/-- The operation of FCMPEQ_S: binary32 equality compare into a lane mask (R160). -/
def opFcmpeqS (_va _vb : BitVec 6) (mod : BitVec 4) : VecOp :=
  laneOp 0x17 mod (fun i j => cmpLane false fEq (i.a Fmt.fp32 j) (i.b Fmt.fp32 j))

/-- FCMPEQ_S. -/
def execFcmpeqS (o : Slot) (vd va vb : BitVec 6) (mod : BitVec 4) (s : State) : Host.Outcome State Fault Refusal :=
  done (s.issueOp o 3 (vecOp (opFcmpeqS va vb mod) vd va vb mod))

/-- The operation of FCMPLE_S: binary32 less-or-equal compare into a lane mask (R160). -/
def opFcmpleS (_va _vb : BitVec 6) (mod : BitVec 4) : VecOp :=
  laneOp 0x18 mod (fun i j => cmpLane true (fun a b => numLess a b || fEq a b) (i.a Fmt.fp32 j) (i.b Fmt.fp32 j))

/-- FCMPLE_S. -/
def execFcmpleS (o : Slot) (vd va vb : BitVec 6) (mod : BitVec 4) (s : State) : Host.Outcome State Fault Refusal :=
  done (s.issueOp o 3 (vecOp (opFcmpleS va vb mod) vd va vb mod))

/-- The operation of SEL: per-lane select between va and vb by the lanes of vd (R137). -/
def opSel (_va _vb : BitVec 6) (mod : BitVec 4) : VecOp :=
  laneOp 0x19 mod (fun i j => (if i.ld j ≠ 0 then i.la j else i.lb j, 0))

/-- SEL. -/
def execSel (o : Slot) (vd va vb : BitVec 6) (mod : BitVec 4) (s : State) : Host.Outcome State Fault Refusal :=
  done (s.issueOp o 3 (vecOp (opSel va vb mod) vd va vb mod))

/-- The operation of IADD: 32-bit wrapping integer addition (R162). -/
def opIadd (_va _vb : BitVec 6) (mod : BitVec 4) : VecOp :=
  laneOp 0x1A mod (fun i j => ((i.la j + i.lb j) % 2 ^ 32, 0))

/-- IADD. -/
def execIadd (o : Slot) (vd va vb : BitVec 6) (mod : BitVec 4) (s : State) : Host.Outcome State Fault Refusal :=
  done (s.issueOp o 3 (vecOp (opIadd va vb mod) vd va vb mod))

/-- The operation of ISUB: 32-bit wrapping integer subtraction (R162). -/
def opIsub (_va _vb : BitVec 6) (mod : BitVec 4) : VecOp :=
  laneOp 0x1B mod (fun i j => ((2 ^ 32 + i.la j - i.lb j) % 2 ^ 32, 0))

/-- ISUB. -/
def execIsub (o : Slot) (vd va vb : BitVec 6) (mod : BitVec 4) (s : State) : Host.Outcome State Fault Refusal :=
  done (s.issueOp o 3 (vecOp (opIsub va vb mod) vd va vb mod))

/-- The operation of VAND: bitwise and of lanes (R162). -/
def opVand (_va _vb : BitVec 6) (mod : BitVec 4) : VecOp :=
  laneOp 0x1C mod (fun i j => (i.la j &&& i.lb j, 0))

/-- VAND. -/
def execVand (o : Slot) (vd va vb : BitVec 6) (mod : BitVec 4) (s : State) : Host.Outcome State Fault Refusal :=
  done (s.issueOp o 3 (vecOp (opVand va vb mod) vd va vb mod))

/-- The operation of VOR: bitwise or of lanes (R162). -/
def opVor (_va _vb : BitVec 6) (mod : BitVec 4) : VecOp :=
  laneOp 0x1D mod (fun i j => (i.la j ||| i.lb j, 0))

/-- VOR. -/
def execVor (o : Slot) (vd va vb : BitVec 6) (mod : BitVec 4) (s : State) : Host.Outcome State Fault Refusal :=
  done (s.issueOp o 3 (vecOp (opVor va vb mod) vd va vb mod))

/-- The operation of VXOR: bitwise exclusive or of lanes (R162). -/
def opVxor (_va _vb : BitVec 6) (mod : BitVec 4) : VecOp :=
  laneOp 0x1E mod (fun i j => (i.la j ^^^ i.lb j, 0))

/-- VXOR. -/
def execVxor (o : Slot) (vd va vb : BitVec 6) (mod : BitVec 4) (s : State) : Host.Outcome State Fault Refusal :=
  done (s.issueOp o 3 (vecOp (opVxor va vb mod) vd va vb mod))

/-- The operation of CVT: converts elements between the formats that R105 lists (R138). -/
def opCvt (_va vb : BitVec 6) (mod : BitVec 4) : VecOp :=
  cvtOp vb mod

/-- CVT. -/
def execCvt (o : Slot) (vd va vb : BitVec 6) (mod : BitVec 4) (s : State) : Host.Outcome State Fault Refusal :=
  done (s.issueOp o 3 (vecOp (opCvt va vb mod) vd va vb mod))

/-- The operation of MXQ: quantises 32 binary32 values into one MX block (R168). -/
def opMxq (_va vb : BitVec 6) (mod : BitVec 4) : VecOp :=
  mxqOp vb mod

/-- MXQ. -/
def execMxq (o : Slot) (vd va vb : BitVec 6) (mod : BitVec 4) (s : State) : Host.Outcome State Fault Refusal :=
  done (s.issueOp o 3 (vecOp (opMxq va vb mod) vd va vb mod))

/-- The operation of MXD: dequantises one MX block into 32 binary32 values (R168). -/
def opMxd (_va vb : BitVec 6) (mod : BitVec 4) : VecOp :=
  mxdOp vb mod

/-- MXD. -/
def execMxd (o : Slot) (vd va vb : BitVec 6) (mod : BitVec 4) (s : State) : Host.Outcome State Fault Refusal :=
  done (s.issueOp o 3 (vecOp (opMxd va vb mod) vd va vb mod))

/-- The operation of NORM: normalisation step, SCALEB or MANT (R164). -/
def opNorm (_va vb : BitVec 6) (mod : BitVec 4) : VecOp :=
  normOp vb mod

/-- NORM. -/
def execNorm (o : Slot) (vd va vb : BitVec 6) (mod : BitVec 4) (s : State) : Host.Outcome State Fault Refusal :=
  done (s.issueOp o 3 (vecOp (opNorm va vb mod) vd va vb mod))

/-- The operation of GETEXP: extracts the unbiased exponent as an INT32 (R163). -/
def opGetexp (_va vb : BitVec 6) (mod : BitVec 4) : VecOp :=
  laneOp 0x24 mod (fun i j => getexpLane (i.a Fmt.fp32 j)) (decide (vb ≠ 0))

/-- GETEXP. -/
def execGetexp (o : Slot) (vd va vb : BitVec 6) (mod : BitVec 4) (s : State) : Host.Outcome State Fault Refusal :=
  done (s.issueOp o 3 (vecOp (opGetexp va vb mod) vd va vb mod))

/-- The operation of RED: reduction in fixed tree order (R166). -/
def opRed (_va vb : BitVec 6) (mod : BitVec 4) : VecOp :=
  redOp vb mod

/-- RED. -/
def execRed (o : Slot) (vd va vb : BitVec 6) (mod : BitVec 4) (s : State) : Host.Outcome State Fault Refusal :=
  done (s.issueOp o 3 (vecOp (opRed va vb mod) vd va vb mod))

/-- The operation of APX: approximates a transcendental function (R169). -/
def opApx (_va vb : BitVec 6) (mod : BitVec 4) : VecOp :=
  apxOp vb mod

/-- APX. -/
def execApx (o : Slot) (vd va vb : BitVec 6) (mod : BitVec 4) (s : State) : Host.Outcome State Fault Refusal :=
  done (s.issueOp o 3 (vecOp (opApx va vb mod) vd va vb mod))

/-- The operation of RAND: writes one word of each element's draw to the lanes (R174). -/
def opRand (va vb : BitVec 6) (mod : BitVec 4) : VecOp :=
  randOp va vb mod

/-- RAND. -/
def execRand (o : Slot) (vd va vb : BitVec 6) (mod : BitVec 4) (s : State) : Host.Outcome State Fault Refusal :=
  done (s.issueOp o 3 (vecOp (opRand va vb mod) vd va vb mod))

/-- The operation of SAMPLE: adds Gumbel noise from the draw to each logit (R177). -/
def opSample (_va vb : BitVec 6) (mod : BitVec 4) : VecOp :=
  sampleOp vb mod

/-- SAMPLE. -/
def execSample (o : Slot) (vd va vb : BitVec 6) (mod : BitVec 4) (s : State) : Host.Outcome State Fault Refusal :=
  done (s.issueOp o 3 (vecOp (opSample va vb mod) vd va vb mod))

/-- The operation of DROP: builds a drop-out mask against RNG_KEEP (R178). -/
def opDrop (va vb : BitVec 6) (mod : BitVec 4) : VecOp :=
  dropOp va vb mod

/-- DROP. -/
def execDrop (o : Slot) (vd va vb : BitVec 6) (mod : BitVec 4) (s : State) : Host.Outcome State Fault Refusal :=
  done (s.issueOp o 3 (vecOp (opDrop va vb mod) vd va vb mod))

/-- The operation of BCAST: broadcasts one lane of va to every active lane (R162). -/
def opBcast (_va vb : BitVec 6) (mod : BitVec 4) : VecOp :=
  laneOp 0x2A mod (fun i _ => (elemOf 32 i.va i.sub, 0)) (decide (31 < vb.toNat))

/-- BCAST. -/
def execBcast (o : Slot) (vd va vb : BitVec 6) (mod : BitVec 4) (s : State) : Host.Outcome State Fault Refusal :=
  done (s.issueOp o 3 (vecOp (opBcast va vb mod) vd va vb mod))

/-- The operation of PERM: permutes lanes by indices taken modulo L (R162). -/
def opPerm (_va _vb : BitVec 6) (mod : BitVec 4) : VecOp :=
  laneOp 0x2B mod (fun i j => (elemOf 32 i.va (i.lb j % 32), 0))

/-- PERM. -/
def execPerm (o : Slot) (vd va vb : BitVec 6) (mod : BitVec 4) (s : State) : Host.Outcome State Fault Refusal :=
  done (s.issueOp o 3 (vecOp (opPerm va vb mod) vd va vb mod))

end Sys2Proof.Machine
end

Required work
Referring to the material above, set down exactly the lines between the line with "done (s.issueOp o 3 (vecOp (opSel" and the line with "def execIsub (o", inclusive, and no other lines.

Task response
  done (s.issueOp o 3 (vecOp (opSel va vb mod) vd va vb mod))

/-- The operation of IADD: 32-bit wrapping integer addition (R162). -/
def opIadd (_va _vb : BitVec 6) (mod : BitVec 4) : VecOp :=
  laneOp 0x1A mod (fun i j => ((i.la j + i.lb j) % 2 ^ 32, 0))

/-- IADD. -/
def execIadd (o : Slot) (vd va vb : BitVec 6) (mod : BitVec 4) (s : State) : Host.Outcome State Fault Refusal :=
  done (s.issueOp o 3 (vecOp (opIadd va vb mod) vd va vb mod))

/-- The operation of ISUB: 32-bit wrapping integer subtraction (R162). -/
def opIsub (_va _vb : BitVec 6) (mod : BitVec 4) : VecOp :=
  laneOp 0x1B mod (fun i j => ((2 ^ 32 + i.la j - i.lb j) % 2 ^ 32, 0))

/-- ISUB. -/
def execIsub (o : Slot) (vd va vb : BitVec 6) (mod : BitVec 4) (s : State) : Host.Outcome State Fault Refusal :=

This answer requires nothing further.